La voix de l’enfant et le poids des témoignages
Les derniers mots de Hind, prononcés au téléphone alors qu’elle était blessée et assoiffée, constituent le cœur émotionnel du film. Ces enregistrements rendent tangible la détresse des victimes et humanisent une statistique devenue trop souvent abstraite.
Sa mère, qui était séparée de la fillette le jour du drame, ne supporte pas d’entendre la voix de sa fille et ne regarde pas le film. Malgré tout, elle accompagne les équipes dans plusieurs villes pour parler de l’impact dévastateur du conflit sur les enfants.
Réactions depuis Gaza : humaniser plutôt que réduire
À Gaza, des cinéastes locaux estiment que The Voice of Hind Rajab permet de présenter la vie d’un être humain dans toute sa profondeur, au lieu de réduire une personne à un simple chiffre dans un bilan. Pour eux, l’enjeu est de changer la perception internationale davantage que d’espérer une transformation immédiate du terrain.
Ibrahim al‑Otla et Mohammed al‑Sawwaf, réalisateurs basés à Gaza, insistent sur le rôle du film pour exposer la réalité des exécutions sur le terrain et l’effacement des familles entières des registres civils, tout en reconnaissant que la complexité du conflit dépasse ce que tout film peut montrer.
Enquêtes, dénégations et attentes
Au lendemain des faits, les autorités militaires ont d’abord nié leur présence sur le lieu du drame, avant d’indiquer ultérieurement avoir mené des opérations dans la zone. Des enquêtes journalistiques et des demandes de réexamen ont contribué à raviver l’attention autour du dossier.
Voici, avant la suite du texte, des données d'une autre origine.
-- ==== Sys2Proof/Machine/Checkpoint.lean ====
section
/-! DEFINITION. The rows of checkpoints, rollback, the training hierarchy and BULK (R418, R579 to R591). -/

namespace Sys2Proof.Machine

/-- CHECKPOINT_NOW (R580). -/
def execCheckpointNow (part : PartId) (s : State) : Res :=
  s.withM (if s.m.accepts then s.m.setCkpt (part.val + 1) { s.m.ckpt (part.val + 1) with nowReq := true } else s.m)
/-- CHECKPOINT_COPY_DONE (R581). -/
def execCheckpointCopyDone (part : PartId) (s : State) : Res := s.withM (s.m.ckCopied (part.val + 1))
/-- CHECKPOINT_DRAIN_DONE (R583, R584). -/
def execCheckpointDrainDone (part : PartId) (good : Bool) (s : State) : Res := s.withM (s.m.ckDrained (part.val + 1) good)
/-- RESTORE (R587). -/
def execCheckpointRestore (part : PartId) (slot : Fin 2) (s : State) : Res :=
  s.withM (if s.m.accepts then s.m.ckRestoreCmd (part.val + 1) slot else s.m)
/-- ROLLBACK (R585). -/
def execRollback (part : PartId) (s : State) : Res := s.withM (if s.m.accepts then s.m.rollbackCmd (part.val + 1) else s.m)
/-- ROLLBACK_RESTORE_DONE (R585). -/
def execRollbackRestoreDone (part : PartId) (s : State) : Res := s.withM (s.m.rollbackDone (part.val + 1))

/-- A hierarchy message of a kind. -/
def Mach.hierRx (m : Mach) (h : HierHead) (kind : Nat) : Mach := m.hierIn h.link h.src.toNat h.job.toNat kind h.step.toNat h.arg.toNat
/-- HIER_HEARTBEAT_TIMER (R588). -/
def execHierHeartbeatTimer (part : PartId) (s : State) : Res := s.withM (s.m.hierTimer (part.val + 1))
/-- HIER_HEARTBEAT (R588). -/
def execHierHeartbeat (h : HierHead) (s : State) : Res := s.withM (s.m.hierRx h 1)
/-- GATE (R589). -/
def execGate (h : HierHead) (s : State) : Res := s.withM (s.m.hierRx h 2)
/-- GATE_ALL (R589). -/
def execGateAll (h : HierHead) (s : State) : Res := s.withM (s.m.hierRx h 3)
/-- READY (R589). -/
def execReady (h : HierHead) (s : State) : Res := s.withM (s.m.hierRx h 4)
/-- RELEASE (R589). -/
def execHierRelease (h : HierHead) (s : State) : Res := s.withM (s.m.hierRx h 5)
/-- CHECKPOINT (R589). -/
def execHierCheckpoint (h : HierHead) (s : State) : Res := s.withM (s.m.hierRx h 6)
/-- ROLLBACK of a hierarchy (R590). -/
def execHierRollback (h : HierHead) (s : State) : Res := s.withM (s.m.hierRx h 7)
/-- REPLACE (R590). -/
def execReplace (h : HierHead) (s : State) : Res := s.withM (s.m.hierRx h 8)
/-- JOINED (R590). -/
def execJoined (h : HierHead) (s : State) : Res := s.withM (s.m.hierRx h 9)
/-- RESUME of a hierarchy (R590). -/
def execHierResume (h : HierHead) (s : State) : Res := s.withM (s.m.hierRx h 10)
/-- FAULTED (R590). -/
def execHierFaulted (h : HierHead) (s : State) : Res := s.withM (s.m.hierRx h 11)
/-- WORKER_HEARTBEAT_MISS (R590). -/
def execWorkerHeartbeatMiss (part : PartId) (worker : ModuleId) (s : State) : Res := s.withM (s.m.workerMiss (part.val + 1) worker.toNat)
/-- MANAGER_HEARTBEAT_MISS (R591). -/
def execManagerHeartbeatMiss (part : PartId) (s : State) : Res := s.withM (s.m.managerMiss (part.val + 1))
/-- MGR_TIMEOUT (R591). -/
def execMgrTimeout (part : PartId) (s : State) : Res := s.withM (s.m.managerGone (part.val + 1))
/-- BULK of checkpoints and spare modules (R418, R582, R590). -/
def execBulk (link : LinkId) (src : ModuleId) (job : BitVec 16) (body : BulkBody) (poisoned : Bool) (s : State) : Res :=
  s.withM (s.m.bulkIn link src.toNat job.toNat body poisoned)

end Sys2Proof.Machine
end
Plusieurs personnalités demandent que la reconnaissance artistique aille de pair avec des engagements concrets de la communauté internationale pour protéger les civils et faire avancer les enquêtes. L’espoir exprimé est que la nomination aux Oscars transforme l’émotion en pression réelle en faveur de la justice.
Au‑delà de la cérémonie, The Voice of Hind Rajab aspire à maintenir vivante la mémoire d’une enfant et, par son récit, à imposer la dignité des victimes civiles dans le débat public mondial.